I tried LIBGL_DRI3_DISABLE=1 retroarch in both modesetting/glamor and xf86-video-intel + SNA and it fails only with the -intel DDX. I'm confused how this can be a kernel problem in this case, sigh.
Is this patch no longer relevant for this problem? https://bugs.freedesktop.org/attachment.cgi?id=121524
If it is of any help, I created this trace with apitrace for reproducing the problem: https://dl.dropboxusercontent.com/u/6005119/retroarch/retroarch.trace $ apitrace replay retroarch.trace
Created attachment 127251 [details] retroarch apitrace
(In reply to Diego Viola from comment #34) > Is this patch no longer relevant for this problem? > > https://bugs.freedesktop.org/attachment.cgi?id=121524 We fixed that bug in Xorg. commit e43abdce964f5ed9689cf908af8c305b39a5dd36 Author: Chris Wilson <chris@chris-wilson.co.uk> Date: Wed Feb 3 09:54:46 2016 +0000 dri2: Unblock Clients on Drawable release If the Window is destroyed by another client, such as the window manager, the original client may be blocked by DRI2 awaiting a vblank event.
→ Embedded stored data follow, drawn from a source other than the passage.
-- ==== Sys2Proof/Laws/State.lean ====
section
/-! SUPPORT. What each named update of the state leaves in each field: one lemma per field per update. -/

namespace Sys2Proof.Machine

@[simp] theorem emit_version (e : Event) (s : State) : (emit e s).version = s.version := rfl
@[simp] theorem emit_capacity (e : Event) (s : State) : (emit e s).capacity = s.capacity := rfl
@[simp] theorem emit_totalPages (e : Event) (s : State) : (emit e s).totalPages = s.totalPages := rfl
@[simp] theorem emit_rdCursor (e : Event) (s : State) : (emit e s).rdCursor = s.rdCursor := rfl
@[simp] theorem emit_wrCursor (e : Event) (s : State) : (emit e s).wrCursor = s.wrCursor := rfl
@[simp] theorem emit_offset (e : Event) (s : State) : (emit e s).offset = s.offset := rfl
@[simp] theorem emit_mode (e : Event) (s : State) : (emit e s).mode = s.mode := rfl
@[simp] theorem emit_crc16 (e : Event) (s : State) : (emit e s).crc16 = s.crc16 := rfl
@[simp] theorem emit_crc7 (e : Event) (s : State) : (emit e s).crc7 = s.crc7 := rfl
@[simp] theorem emit_cmdIdx (e : Event) (s : State) : (emit e s).cmdIdx = s.cmdIdx := rfl
@[simp] theorem emit_cmdArg (e : Event) (s : State) : (emit e s).cmdArg = s.cmdArg := rfl
@[simp] theorem emit_lastR1 (e : Event) (s : State) : (emit e s).lastR1 = s.lastR1 := rfl
@[simp] theorem emit_respB2 (e : Event) (s : State) : (emit e s).respB2 = s.respB2 := rfl
@[simp] theorem emit_respPayload (e : Event) (s : State) : (emit e s).respPayload = s.respPayload := rfl
@[simp] theorem emit_initArg (e : Event) (s : State) : (emit e s).initArg = s.initArg := rfl
@[simp] theorem emit_cid (e : Event) (s : State) : (emit e s).cid = s.cid := rfl
@[simp] theorem emit_csd (e : Event) (s : State) : (emit e s).csd = s.csd := rfl
@[simp] theorem emit_cidWritten (e : Event) (s : State) : (emit e s).cidWritten = s.cidWritten := rfl
@[simp] theorem emit_csdWritten (e : Event) (s : State) : (emit e s).csdWritten = s.csdWritten := rfl
@[simp] theorem emit_flags (e : Event) (s : State) : (emit e s).flags = s.flags := rfl
@[simp] theorem emit_sel (e : Event) (s : State) : (emit e s).sel = s.sel := rfl
@[simp] theorem emit_clk (e : Event) (s : State) : (emit e s).clk = s.clk := rfl
@[simp] theorem emit_seq (e : Event) (s : State) : (emit e s).seq = s.seq := rfl
@[simp] theorem emit_nv (e : Event) (s : State) : (emit e s).nv = s.nv := rfl
@[simp] theorem emit_results (e : Event) (s : State) : (emit e s).results = s.results := rfl
@[simp] theorem emit_events (e : Event) (s : State) : (emit e s).events = s.events ++ [e] := rfl
@[simp] theorem emit_inbox (e : Event) (s : State) : (emit e s).inbox = s.inbox := rfl
@[simp] theorem emit_card (e : Event) (s : State) : (emit e s).card = s.card := rfl
@[simp] theorem emit_draws (e : Event) (s : State) : (emit e s).draws = s.draws := rfl
@[simp] theorem emit_power (e : Event) (s : State) : (emit e s).power = s.power := rfl
@[simp] theorem emit_cfg (e : Event) (s : State) : (emit e s).cfg = s.cfg := rfl

@[simp] theorem select_version (s : State) : (select s).version = s.version := rfl
@[simp] theorem select_capacity (s : State) : (select s).capacity = s.capacity := rfl
@[simp] theorem select_totalPages (s : State) : (select s).totalPages = s.totalPages := rfl
@[simp] theorem select_rdCursor (s : State) : (select s).rdCursor = s.rdCursor := rfl
@[simp] theorem select_wrCursor (s : State) : (select s).wrCursor = s.wrCursor := rfl
@[simp] theorem select_offset (s : State) : (select s).offset = s.offset := rfl
@[simp] theorem select_mode (s : State) : (select s).mode = s.mode := rfl
@[simp] theorem select_crc16 (s : State) : (select s).crc16 = s.crc16 := rfl
@[simp] theorem select_crc7 (s : State) : (select s).crc7 = s.crc7 := rfl
@[simp] theorem select_cmdIdx (s : State) : (select s).cmdIdx = s.cmdIdx := rfl
@[simp] theorem select_cmdArg (s : State) : (select s).cmdArg = s.cmdArg := rfl
@[simp] theorem select_lastR1 (s : State) : (select s).lastR1 = s.lastR1 := rfl
@[simp] theorem select_respB2 (s : State) : (select s).respB2 = s.respB2 := rfl
@[simp] theorem select_respPayload (s : State) : (select s).respPayload = s.respPayload := rfl
@[simp] theorem select_initArg (s : State) : (select s).initArg = s.initArg := rfl
@[simp] theorem select_cid (s : State) : (select s).cid = s.cid := rfl
@[simp] theorem select_csd (s : State) : (select s).csd = s.csd := rfl
@[simp] theorem select_cidWritten (s : State) : (select s).cidWritten = s.cidWritten := rfl
@[simp] theorem select_csdWritten (s : State) : (select s).csdWritten = s.csdWritten := rfl
@[simp] theorem select_flags (s : State) : (select s).flags = s.flags := rfl
@[simp] theorem select_sel (s : State) : (select s).sel = true := rfl
@[simp] theorem select_clk (s : State) : (select s).clk = s.clk := rfl
@[simp] theorem select_seq (s : State) : (select s).seq = s.seq := rfl
@[simp] theorem select_nv (s : State) : (select s).nv = s.nv := rfl
@[simp] theorem select_results (s : State) : (select s).results = s.results := rfl
@[simp] theorem select_events (s : State) : (select s).events = s.events ++ [Event.select] := rfl
@[simp] theorem select_inbox (s : State) : (select s).inbox = s.inbox := rfl
@[simp] theorem select_card (s : State) : (select s).card = s.card := rfl
@[simp] theorem select_draws (s : State) : (select s).draws = s.draws := rfl
@[simp] theorem select_power (s : State) : (select s).power = s.power := rfl
@[simp] theorem select_cfg (s : State) : (select s).cfg = s.cfg := rfl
When this happens, DRI2DrawableGone forgets to unblock that client and so the wait never completes. Note Present/xshmfence is also suspectible to this race. Testcase: dri2-race/manager Signed-off-by: Chris Wilson <chris@chris-wilson.co.uk> Cc: Ville Syrjälä <ville.syrjala@linux.intel.com> Reviewed-by: Ville Syrjälä <ville.syrjala@linux.intel.com>
(In reply to Chris Wilson from comment #37) > (In reply to Diego Viola from comment #34) > > Is this patch no longer relevant for this problem? > > > > https://bugs.freedesktop.org/attachment.cgi?id=121524 > > We fixed that bug in Xorg. > > commit e43abdce964f5ed9689cf908af8c305b39a5dd36 > Author: Chris Wilson <chris@chris-wilson.co.uk> > Date: Wed Feb 3 09:54:46 2016 +0000 > > dri2: Unblock Clients on Drawable release > > If the Window is destroyed by another client, such as the window > manager, the original client may be blocked by DRI2 awaiting a vblank > event. When this happens, DRI2DrawableGone forgets to unblock that > client and so the wait never completes. > > Note Present/xshmfence is also suspectible to this race. > > Testcase: dri2-race/manager > Signed-off-by: Chris Wilson <chris@chris-wilson.co.uk> > Cc: Ville Syrjälä <ville.syrjala@linux.intel.com> > Reviewed-by: Ville Syrjälä <ville.syrjala@linux.intel.com> Yes, I remember now. I still think xf86-video-intel+sna+dri2 shouldn't give different results than modesetting+glamor+dri2 for this use case, although I still get this bug even with Linux 4.8.1 and I've been bisecting from Linux 4.0 and up. That said, I realize you are busy and I'd hate to distract you with this. This seems like the last bug that I know of when it comes to RetroArch on Intel and I'd love for this to be fixed. Thanks for all of your help so far.
(In reply to Diego Viola from comment #38) > Yes, I remember now. I still think xf86-video-intel+sna+dri2 shouldn't give > different results than modesetting+glamor+dri2 for this use case, although I > still get this bug even with Linux 4.8.1 and I've been bisecting from Linux > 4.0 and up. If modesetting implements similar levels of DRI2 functionality (that seems unlikely), then it will also hit the same bugs that have been uncovered so far.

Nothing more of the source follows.